YouTube Transcript API
This is a Python API that allows you to retrieve transcripts and subtitles for a given YouTube video. It supports both manually created and automatically generated subtitles, as well as subtitle translation. Unlike older solutions, it does not require a headless browser. The library is actively maintained, currently at version 1.2.4, and receives regular updates to address YouTube's API changes.
Warnings
- breaking The static methods `YouTubeTranscriptApi.get_transcript`, `YouTubeTranscriptApi.get_transcripts`, and `YouTubeTranscriptApi.list_transcripts` were removed in `v1.2.0`. These methods were previously deprecated in `v1.0.0`.
- breaking In `v1.1.0`, the library refactored caption retrieval from scraping the `/watch` HTML to fetching from the Innertube API. This change initially did not support authentication, potentially causing issues for users relying on authenticated requests.
- gotcha YouTube frequently blocks requests from known cloud provider IPs or if a high volume of requests originates from a single IP. This can lead to `IpBlocked` exceptions.
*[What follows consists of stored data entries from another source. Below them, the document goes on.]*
theorem witness_AccessesLeaveTheirOperation : ∀ i, i ∈ accessWords → Ready i mem0 (at_ i mem0) ∧
    ∃ a, accessOf i = some a ∧ hampered (at_ i mem0) i = false ∧ LanesPass (at_ i mem0) mem0 a.align a.acc (a.addr (at_ i mem0)) (trs (at_ i mem0) mem0 a.acc (a.addr (at_ i mem0))) ∧
      (at_ i mem0).g.ifc (a.ifc (at_ i mem0)) < 1024 ∧ MissRoom (at_ i mem0) mem0 (lanesOf (at_ i mem0).act).length :=
  fun i h => by
    have k : readyB i mem0 = true ∧ mem0.missesOf (at_ i mem0).core + (lanesOf (at_ i mem0).act).length ≤ 1024 ∧ passB i mem0 = true := by revert i; decide +kernel
    obtain ⟨a, h1, h2, h3, h4⟩ := pass_of k.2.2
    exact ⟨ready_at k.1, a, h1, h2, h3, h4, k.2.1⟩

theorem witness_GatherFits : GatherFits (at_ (.hgath 7 8 100 0 0) mem0) ((at_ (.hgath 7 8 100 0 0) mem0).addrX 0) := by
  have e : ∀ l, l < 96 → (at_ (.hgath 7 8 100 0 0) mem0).addrX 0 l = 5120 := by decide +kernel
  exact ⟨fun l j hl hj _ _ => by rw [e l hl, e j hj], by decide +kernel⟩

/-- A float atomic of a DETERMINISTIC launch, without and with a destination. -/
def detS : State := mem0.modTeam 0 fun T => { T with kobj := { T.kobj with mode := 2 } }

theorem witness_DeterministicFloatsGoToTheHamper :
    (∃ k, atomKind (.atomAdd 7 127 100 0 1) = some k ∧ Ready (.atomAdd 7 127 100 0 1) detS (at_ (.atomAdd 7 127 100 0 1) detS) ∧
      hampered (at_ (.atomAdd 7 127 100 0 1) detS) (.atomAdd 7 127 100 0 1) = true ∧ (at_ (.atomAdd 7 127 100 0 1) detS).d = 127 ∧
      LanesPass (at_ (.atomAdd 7 127 100 0 1) detS) detS (atomSize k) .rw (at_ (.atomAdd 7 127 100 0 1) detS).addrT
        (trs (at_ (.atomAdd 7 127 100 0 1) detS) detS .rw (at_ (.atomAdd 7 127 100 0 1) detS).addrT) ∧ hampersOn detS 0 = 0 ∧ (at_ (.atomAdd 7 127 100 0 1) detS).g.ifc3 < 1024) ∧
    Ready (.atomMax 7 8 100 0 2) detS (at_ (.atomMax 7 8 100 0 2) detS) ∧ hampered (at_ (.atomMax 7 8 100 0 2) detS) (.atomMax 7 8 100 0 2) = true :=
  ⟨⟨.addF32, rfl, ready_at (by decide), by decide, by decide, lanesPass_of (by decide +kernel), by decide, by decide⟩, ready_at (by decide), by decide⟩

def stashWords : List Instr := [.lds 7 8 96 0 0, .lds 7 8 96 4 31, .sts 7 8 96 2 0, .satom 7 8 96 0 0, .satom 7 127 96 0 3]

theorem witness_StashAccessesLeaveTheirOperation : ∀ i, i ∈ stashWords → (∃ f, stashOf i = some f ∧ Ready i boot (at_ i boot)) ∧ MissRoom (at_ i boot) boot 0 ∧
    ∀ kind size wr addr data dst, stashOf i = some (kind, size, wr, addr, data, dst) →
      ∀ l, l < 96 → (at_ i boot).act.getLsbD l = true → addr (at_ i boot) l % size = 0 ∧
        (boot.stashRef (at_ i boot).t (at_ i boot).T (addr (at_ i boot) l) size).isSome = true := by
  intro i h
  refine ⟨meets (by decide) i h, by unfold MissRoom; revert i; decide, ?_⟩
  have k : (match stashOf i with
    | none => true
    | some (_, size, _, addr, _, _) => (List.range 96).all fun l => decide (addr (at_ i boot) l % size = 0) &&
        (boot.stashRef (at_ i boot).t (at_ i boot).T (addr (at_ i boot) l) size).isSome) = true := by revert i; decide +kernel
  intro kind size wr addr data dst e l hl ha
  rw [e] at k
  simp only [List.all_eq_true, List.mem_range, Bool.and_eq_true, decide_eq_true_eq] at k
  exact ⟨(k l hl).1, (k l hl).2⟩

/-- Nothing live lies in the booted team's stash. -/
theorem witness_NoBarrierLives : ∀ U, boot.team 0 = some U → ∀ off n, U.overBar off n = false := by
  intro U h off n
  have e : boot.team 0 = some (Tab.get {} boot.teams 0) := by decide
  rw [e] at h; cases h; rfl

/-- `sld` and `sst` on a group and on a courier, and without an active lane; `pread`. -/
def memC : State := bootC.modCore 0 fun c => { c with courier := c.courier.map fun y => { y with s := Tab.set 0 y.s 4 5120 } }

theorem witness_ScalarAccessesHappenOnce :
    (∀ s, s ∈ [mem0, memC] → ∀ i, i ∈ [Instr.sld 7 8 4 3 0, .sst 7 8 4 3 0] → Ready i s (at_ i s)) ∧
    (∀ s, s ∈ [mem0, memC] → ∀ i, i ∈ [Instr.sld 7 8 4 3 0, .sst 7 8 4 3 0] → let x := at_ i s
      x.act ≠ 0 ∧ x.addrS 0 8 = 5120 ∧ s.tablesReady x.core x.ctx 5120 = true ∧ okB (s.trans x.core x.ctx .r 5120) = true ∧ okB (s.trans x.core x.ctx .w 5120) = true ∧ (x.onCourier = false → x.g.ifc 0 < 1024 ∧ x.g.ifc 3 < 1024) ∧ s.missesOf x.core + 1 ≤ 1024) ∧
    (∃ x, Ready (.sld 0 8 4 3 0) mem0 x ∧ x.act = 0 ∧ x.onCourier = false) ∧
    ∃ x t, Ready (.pread 8 4 6) mem0 x ∧ x.act ≠ 0 ∧ mem0.missesOf x.core + 1 ≤ 1024 ∧ (x.g.sreg x.b).toNat ≤ 7 ∧ (x.g.spair x.a).toNat % 16 = 0 ∧ (x.g.spair x.a).toNat + 16 * (x.g.sreg x.b).toNat = 5120 ∧ mem0.tablesReady x.core x.ctx 5120 = true ∧
      mem0.trans x.core x.ctx .r 5120 = .ok t ∧ isLocal t.pa = true :=
  ⟨fun s hs i hi => ready_at (by revert i; revert s; decide), by decide, ⟨at_ (.sld 0 8 4 3 0) mem0, ready_at (by decide), by decide, by decide⟩,
   at_ (.pread 8 4 6) mem0, _, ready_at (by decide), by decide, by decide, by decide, by decide, by decide, by decide, ok_of tr0 (by decide), by decide⟩

/-- One state for each check: ALIGN, ADDRESS, TRANSLATION, PERMISSION, STAGE2. -/
def badPage (f : TlbEntry → TlbEntry) : State := mem0.modCore 0 fun c => { c with tlb := c.tlb.map f }

theorem witness_MemoryChecksComeInOrder :
    (∀ s, s ∈ [bootG (scal [(4, 5121)]), bootG (scal [(5, 0x10000000)]), bootG (scal [(4, 8192)]), badPage fun e => { e with r := false }, badPage fun e => { e with r2 := false }] →
      Ready (.ld 7 8 100 2 0) s (at_ (.ld 7 8 100 2 0) s) ∧ (at_ (.ld 7 8 100 2 0) s).act.getLsbD 0 = true ∧ (at_ (.ld 7 8 100 2 0) s).whole s) ∧
    (∀ s, s ∈ [bootG (scal [(4, 8192)]), badPage fun e => { e with r := false }] → ∀ l, l < 96 → s.tablesReady 0 0 ((at_ (.ld 7 8 100 2 0) s).addrM 0 4 l) = true) ∧
    (let x := at_ (.ld 7 8 100 2 0) (bootG (scal [(4, 5121)])); x.addrM 0 4 0 % 4 ≠ 0) ∧
    (let x := at_ (.ld 7 8 100 2 0) (bootG (scal [(5, 0x10000000)])); 2 ^ 60 ≤ x.addrM 0 4 0 ∧ ∀ l, l < 96 → x.addrM 0 4 l % 4 = 0) ∧
    (bootG (scal [(4, 8192)])).trans 0 0 .r 8192 = .error .translation ∧ (badPage fun e => { e with r := false }).trans 0 0 .r 5120 = .error .permission ∧
    (badPage fun e => { e with r2 := false }).trans 0 0 .r 5120 = .error .stage2 :=
  ⟨fun s h => ⟨ready_at (by revert s; decide), by revert s; decide, by unfold Iss.whole; revert s; decide⟩, by decide +kernel, by decide, by decide +kernel, err_of (by decide), err_of (by decide), err_of (by decide)⟩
- gotcha Ensure you pass only the YouTube video ID, not the full video URL, to the API methods. For example, for `https://www.youtube.com/watch?v=VIDEO_ID`, the video ID is `VIDEO_ID`.
- gotcha If you encounter `NoTranscriptFound` or `TranscriptsDisabled` exceptions, it means the video either genuinely lacks captions or has them explicitly turned off by the uploader. Some automatically generated captions may also not be available.
Install
-
pip install youtube-transcript-api
Imports
- YouTubeTranscriptApi
from youtube_transcript_api import YouTubeTranscriptApi
- NoTranscriptFound
from youtube_transcript_api import NoTranscriptFound
- TranscriptsDisabled
from youtube_transcript_api import TranscriptsDisabled
- NoManualTranscriptFound
from youtube_transcript_api import NoManualTranscriptFound
- IpBlocked
from youtube_transcript_api import IpBlocked
Quickstart
from youtube_transcript_api import YouTubeTranscriptApi, NoTranscriptFound, TranscriptsDisabled, IpBlocked
video_id = "_dQ8wY76uI8" # Example: 'Never Gonna Give You Up' by Rick Astley
try:
# Instantiate the API client
ytt_api = YouTubeTranscriptApi()
# Fetch the transcript for the video
# By default, it attempts to get English. You can specify languages=['de', 'en'] for priority.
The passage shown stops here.